- _WHAT TO DO_: Below are some records. Return exactly the lines from the one containing "theorem op_of_a_ne (i" through the one containing "returnFromInterrupt_eq] at ha", both included, and only those.
GIVEN RECORDS START
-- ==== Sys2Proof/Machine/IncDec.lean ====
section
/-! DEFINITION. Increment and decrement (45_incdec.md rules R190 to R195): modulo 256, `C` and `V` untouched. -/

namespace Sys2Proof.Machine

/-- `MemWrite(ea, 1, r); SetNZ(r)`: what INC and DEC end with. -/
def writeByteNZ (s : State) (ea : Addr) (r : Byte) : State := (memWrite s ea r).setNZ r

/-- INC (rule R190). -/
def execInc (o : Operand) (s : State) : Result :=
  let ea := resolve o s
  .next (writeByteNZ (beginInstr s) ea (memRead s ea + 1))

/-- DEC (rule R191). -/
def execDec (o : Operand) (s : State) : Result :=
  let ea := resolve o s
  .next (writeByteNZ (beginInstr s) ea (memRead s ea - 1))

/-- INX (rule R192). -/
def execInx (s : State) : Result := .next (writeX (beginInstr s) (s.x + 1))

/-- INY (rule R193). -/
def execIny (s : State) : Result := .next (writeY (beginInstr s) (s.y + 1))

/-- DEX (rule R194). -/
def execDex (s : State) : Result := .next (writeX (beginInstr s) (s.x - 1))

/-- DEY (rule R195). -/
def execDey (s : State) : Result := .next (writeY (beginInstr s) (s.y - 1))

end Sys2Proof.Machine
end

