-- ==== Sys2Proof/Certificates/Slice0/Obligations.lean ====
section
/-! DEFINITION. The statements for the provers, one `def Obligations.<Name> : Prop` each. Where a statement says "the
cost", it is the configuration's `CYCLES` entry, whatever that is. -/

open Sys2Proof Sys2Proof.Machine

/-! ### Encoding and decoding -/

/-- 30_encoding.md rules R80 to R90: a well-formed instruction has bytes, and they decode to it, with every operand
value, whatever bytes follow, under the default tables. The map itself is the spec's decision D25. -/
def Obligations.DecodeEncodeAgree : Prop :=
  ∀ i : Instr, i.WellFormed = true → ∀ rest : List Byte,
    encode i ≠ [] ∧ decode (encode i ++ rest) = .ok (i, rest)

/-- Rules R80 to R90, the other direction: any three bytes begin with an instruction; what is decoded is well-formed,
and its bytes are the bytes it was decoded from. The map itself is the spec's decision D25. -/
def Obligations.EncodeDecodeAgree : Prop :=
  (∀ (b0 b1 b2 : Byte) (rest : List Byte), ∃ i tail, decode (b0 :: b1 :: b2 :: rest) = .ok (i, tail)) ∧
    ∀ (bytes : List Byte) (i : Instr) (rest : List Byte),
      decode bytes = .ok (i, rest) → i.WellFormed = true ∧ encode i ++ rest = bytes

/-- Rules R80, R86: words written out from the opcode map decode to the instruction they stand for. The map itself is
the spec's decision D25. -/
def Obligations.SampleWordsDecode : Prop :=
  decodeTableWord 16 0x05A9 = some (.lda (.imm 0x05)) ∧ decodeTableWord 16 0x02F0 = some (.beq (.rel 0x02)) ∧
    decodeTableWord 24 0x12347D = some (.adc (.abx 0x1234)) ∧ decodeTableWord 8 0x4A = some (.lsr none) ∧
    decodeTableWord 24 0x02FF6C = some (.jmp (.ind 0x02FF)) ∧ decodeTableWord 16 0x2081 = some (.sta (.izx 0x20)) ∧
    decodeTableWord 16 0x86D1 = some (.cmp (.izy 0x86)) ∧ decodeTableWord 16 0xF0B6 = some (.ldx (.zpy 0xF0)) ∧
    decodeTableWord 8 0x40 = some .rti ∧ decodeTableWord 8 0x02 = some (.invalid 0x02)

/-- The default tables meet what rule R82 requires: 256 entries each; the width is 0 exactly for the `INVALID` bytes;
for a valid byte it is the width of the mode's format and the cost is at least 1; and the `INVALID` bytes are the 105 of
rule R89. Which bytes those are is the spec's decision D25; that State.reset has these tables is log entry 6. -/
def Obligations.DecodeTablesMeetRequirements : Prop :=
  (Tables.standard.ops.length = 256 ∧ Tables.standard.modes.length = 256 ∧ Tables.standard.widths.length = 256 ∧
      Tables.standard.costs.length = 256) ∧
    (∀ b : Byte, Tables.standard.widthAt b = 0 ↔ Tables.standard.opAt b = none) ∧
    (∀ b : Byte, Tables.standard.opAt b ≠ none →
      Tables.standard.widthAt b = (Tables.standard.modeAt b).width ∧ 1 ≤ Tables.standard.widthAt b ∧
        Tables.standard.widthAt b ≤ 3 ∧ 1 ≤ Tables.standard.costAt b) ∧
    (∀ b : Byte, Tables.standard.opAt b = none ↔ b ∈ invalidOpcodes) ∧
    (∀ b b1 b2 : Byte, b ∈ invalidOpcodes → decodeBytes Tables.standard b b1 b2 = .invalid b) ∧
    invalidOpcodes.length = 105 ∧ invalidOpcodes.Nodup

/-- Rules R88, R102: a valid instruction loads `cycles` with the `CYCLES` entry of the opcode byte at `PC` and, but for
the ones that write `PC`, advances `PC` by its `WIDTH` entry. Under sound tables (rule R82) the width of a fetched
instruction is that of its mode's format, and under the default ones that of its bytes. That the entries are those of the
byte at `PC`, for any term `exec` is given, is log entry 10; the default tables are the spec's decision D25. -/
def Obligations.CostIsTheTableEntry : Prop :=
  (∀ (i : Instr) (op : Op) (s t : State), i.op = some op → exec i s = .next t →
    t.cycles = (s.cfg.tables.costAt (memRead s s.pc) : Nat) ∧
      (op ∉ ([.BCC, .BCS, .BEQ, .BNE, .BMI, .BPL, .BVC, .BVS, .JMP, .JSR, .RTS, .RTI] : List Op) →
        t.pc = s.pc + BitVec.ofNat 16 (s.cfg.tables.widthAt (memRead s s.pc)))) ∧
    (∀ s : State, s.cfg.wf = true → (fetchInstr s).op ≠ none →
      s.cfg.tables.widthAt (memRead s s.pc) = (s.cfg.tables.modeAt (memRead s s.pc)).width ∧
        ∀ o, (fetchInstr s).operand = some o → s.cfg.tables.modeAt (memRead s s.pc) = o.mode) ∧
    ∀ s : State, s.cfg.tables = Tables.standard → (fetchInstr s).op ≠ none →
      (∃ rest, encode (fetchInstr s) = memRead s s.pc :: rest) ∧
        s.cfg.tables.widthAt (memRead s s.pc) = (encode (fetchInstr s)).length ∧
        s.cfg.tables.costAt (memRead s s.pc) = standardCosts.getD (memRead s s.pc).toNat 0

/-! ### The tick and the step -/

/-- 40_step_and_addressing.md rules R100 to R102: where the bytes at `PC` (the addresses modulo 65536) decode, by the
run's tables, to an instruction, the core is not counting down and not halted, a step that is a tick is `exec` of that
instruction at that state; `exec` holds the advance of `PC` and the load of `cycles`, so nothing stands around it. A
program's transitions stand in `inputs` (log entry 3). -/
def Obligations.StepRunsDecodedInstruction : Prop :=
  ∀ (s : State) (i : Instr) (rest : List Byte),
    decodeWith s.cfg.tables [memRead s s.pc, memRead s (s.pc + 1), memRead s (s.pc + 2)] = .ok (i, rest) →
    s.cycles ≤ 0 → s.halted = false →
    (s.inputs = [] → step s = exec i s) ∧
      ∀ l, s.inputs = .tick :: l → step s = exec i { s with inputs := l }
GIVEN RECORDS END
GIVEN RECORDS START
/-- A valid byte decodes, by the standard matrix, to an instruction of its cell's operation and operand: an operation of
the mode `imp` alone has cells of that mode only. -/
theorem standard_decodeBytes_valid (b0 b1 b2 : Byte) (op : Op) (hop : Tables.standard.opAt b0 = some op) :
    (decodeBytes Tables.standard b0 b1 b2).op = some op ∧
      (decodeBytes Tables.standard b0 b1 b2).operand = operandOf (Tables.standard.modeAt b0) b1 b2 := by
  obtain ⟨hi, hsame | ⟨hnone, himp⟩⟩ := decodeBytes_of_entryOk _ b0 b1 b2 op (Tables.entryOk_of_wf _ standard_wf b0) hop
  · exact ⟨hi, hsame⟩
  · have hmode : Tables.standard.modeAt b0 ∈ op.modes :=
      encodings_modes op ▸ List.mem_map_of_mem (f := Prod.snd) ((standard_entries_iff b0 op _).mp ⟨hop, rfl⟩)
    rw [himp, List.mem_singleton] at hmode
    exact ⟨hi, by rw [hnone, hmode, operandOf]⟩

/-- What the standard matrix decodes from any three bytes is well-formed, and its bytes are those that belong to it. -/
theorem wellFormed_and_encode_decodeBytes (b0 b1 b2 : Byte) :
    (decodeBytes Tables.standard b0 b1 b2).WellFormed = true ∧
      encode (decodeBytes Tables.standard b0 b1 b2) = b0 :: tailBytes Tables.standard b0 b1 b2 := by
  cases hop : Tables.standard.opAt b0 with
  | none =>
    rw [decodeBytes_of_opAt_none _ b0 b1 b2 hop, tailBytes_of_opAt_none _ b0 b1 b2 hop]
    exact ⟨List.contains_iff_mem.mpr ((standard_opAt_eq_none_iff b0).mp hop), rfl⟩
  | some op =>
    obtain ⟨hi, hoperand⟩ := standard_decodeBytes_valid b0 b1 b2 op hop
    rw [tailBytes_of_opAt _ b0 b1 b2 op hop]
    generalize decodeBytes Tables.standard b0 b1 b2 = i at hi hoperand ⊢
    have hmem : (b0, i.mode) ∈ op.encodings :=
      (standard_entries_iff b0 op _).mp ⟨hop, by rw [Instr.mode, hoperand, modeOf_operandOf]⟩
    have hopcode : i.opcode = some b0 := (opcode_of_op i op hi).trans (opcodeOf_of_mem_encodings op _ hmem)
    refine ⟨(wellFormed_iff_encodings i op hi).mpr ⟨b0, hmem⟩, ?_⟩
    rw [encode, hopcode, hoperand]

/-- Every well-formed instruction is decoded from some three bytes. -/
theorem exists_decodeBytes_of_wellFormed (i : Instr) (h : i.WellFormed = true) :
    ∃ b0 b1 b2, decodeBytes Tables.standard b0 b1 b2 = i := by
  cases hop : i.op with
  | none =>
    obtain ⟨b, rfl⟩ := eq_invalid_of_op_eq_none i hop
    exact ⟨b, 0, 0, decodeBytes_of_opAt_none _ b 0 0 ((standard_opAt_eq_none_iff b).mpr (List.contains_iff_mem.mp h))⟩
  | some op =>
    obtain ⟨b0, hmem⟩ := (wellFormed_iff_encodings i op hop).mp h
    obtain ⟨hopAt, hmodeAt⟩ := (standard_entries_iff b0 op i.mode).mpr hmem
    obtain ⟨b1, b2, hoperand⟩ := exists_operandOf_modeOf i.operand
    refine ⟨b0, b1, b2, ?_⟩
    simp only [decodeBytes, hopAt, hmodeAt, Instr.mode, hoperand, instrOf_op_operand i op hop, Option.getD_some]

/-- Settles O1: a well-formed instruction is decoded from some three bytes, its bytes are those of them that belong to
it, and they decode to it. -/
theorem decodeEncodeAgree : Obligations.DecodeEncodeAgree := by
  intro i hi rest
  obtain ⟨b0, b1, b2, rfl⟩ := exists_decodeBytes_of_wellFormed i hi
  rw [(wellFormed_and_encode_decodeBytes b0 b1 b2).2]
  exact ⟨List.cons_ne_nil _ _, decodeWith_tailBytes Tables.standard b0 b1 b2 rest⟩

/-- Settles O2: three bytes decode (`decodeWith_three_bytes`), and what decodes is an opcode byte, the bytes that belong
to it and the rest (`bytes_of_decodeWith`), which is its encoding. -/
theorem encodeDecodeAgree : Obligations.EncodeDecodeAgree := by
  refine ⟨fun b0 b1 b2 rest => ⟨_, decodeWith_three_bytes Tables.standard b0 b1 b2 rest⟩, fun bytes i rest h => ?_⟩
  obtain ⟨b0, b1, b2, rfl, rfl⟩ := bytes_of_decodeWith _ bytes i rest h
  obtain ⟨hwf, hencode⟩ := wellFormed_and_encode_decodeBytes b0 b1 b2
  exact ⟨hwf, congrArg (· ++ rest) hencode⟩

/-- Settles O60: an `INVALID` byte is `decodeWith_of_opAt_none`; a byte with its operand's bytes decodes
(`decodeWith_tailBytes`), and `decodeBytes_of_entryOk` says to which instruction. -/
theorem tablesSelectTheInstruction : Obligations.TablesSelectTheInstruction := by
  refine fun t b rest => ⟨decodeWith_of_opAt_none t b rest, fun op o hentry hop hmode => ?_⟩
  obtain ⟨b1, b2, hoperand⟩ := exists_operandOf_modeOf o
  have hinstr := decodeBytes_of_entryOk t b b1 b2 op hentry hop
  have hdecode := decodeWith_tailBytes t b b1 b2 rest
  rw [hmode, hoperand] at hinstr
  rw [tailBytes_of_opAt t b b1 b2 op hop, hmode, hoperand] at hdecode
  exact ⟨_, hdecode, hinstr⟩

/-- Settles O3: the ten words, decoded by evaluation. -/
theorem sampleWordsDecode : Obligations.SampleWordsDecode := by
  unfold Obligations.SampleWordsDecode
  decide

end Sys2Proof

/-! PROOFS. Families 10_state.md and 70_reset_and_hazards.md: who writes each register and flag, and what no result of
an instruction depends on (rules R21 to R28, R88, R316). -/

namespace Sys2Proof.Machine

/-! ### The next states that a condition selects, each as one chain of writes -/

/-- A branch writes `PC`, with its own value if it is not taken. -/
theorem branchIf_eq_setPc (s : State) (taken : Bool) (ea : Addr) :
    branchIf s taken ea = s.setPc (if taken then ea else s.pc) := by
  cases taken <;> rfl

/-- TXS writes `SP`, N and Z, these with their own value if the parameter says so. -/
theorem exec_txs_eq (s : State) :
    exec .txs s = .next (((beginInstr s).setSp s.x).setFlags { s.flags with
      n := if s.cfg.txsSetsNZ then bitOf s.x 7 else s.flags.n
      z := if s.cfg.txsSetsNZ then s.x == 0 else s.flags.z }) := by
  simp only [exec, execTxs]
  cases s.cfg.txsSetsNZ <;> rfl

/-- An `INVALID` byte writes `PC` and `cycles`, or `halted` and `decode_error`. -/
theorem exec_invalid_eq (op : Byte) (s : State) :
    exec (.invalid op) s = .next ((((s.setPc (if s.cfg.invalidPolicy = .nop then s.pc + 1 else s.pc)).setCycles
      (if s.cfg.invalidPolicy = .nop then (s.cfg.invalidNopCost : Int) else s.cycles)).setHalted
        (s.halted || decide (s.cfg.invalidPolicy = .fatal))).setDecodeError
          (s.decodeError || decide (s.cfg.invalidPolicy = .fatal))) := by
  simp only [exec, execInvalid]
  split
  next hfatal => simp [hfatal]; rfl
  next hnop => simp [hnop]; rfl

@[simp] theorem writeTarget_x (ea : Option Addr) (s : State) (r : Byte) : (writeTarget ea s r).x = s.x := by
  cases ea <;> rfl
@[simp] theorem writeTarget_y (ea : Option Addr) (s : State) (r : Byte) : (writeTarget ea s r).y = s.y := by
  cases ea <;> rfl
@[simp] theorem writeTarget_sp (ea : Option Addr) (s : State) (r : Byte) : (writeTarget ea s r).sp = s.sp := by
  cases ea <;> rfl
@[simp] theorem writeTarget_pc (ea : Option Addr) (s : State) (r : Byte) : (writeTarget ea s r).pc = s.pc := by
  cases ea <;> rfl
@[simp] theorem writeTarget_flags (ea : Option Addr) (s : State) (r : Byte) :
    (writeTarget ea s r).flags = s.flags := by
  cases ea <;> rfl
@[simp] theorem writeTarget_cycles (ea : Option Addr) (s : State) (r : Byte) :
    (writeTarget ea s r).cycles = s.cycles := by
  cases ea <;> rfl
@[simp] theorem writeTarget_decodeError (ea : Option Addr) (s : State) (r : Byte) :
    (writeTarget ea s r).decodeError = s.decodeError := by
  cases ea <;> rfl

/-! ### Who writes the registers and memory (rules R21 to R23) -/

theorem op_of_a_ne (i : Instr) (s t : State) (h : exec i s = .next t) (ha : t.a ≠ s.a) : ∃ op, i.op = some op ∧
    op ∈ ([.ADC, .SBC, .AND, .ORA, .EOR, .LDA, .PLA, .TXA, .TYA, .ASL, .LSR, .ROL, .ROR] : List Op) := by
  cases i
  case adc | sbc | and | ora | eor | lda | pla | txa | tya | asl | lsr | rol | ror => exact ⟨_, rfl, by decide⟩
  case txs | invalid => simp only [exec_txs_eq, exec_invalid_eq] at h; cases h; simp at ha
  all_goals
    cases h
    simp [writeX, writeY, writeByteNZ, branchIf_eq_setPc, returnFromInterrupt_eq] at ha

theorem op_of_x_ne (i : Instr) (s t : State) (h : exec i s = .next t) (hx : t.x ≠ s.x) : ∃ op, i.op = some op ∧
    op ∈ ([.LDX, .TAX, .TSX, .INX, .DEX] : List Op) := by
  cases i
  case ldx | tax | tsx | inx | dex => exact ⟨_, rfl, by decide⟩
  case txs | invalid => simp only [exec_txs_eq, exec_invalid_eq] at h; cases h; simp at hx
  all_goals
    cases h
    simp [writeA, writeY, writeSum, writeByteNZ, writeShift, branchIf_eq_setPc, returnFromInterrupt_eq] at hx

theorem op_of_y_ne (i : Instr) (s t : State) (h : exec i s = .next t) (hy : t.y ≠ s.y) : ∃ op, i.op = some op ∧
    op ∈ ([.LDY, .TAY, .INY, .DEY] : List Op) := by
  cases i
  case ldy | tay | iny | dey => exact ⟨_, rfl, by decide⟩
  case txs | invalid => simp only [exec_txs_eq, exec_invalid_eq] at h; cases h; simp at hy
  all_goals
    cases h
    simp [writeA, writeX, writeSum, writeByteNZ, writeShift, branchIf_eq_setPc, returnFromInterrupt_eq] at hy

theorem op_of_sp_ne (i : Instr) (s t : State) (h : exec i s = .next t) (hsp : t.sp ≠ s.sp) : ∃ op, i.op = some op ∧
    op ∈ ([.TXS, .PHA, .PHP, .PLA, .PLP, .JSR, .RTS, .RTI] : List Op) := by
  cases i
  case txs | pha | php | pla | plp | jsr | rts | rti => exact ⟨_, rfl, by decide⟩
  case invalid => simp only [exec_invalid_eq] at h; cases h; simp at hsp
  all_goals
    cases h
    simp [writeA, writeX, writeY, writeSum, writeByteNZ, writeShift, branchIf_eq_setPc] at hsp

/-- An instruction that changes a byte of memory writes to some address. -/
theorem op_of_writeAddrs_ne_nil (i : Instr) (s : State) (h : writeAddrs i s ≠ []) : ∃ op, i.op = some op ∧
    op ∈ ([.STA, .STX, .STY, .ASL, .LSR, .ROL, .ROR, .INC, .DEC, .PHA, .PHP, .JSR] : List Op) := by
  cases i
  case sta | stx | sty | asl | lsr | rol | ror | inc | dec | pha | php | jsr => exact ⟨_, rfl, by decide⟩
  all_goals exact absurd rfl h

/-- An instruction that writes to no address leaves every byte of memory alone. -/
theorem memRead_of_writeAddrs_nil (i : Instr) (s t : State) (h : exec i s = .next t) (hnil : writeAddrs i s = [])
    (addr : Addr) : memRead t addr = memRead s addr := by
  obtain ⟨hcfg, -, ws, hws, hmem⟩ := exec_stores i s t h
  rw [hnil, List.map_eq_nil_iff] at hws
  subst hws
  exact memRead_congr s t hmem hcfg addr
GIVEN RECORDS END
- _EXERCISE SOLUTION_:
theorem op_of_a_ne (i : Instr) (s t : State) (h : exec i s = .next t) (ha : t.a ≠ s.a) : ∃ op, i.op = some op ∧
    op ∈ ([.ADC, .SBC, .AND, .ORA, .EOR, .LDA, .PLA, .TXA, .TYA, .ASL, .LSR, .ROL, .ROR] : List Op) := by
  cases i
  case adc | sbc | and | ora | eor | lda | pla | txa | tya | asl | lsr | rol | ror => exact ⟨_, rfl, by decide⟩
  case txs | invalid => simp only [exec_txs_eq, exec_invalid_eq] at h; cases h; simp at ha
  all_goals
    cases h
    simp [writeX, writeY, writeByteNZ, branchIf_eq_setPc, returnFromInterrupt_eq] at ha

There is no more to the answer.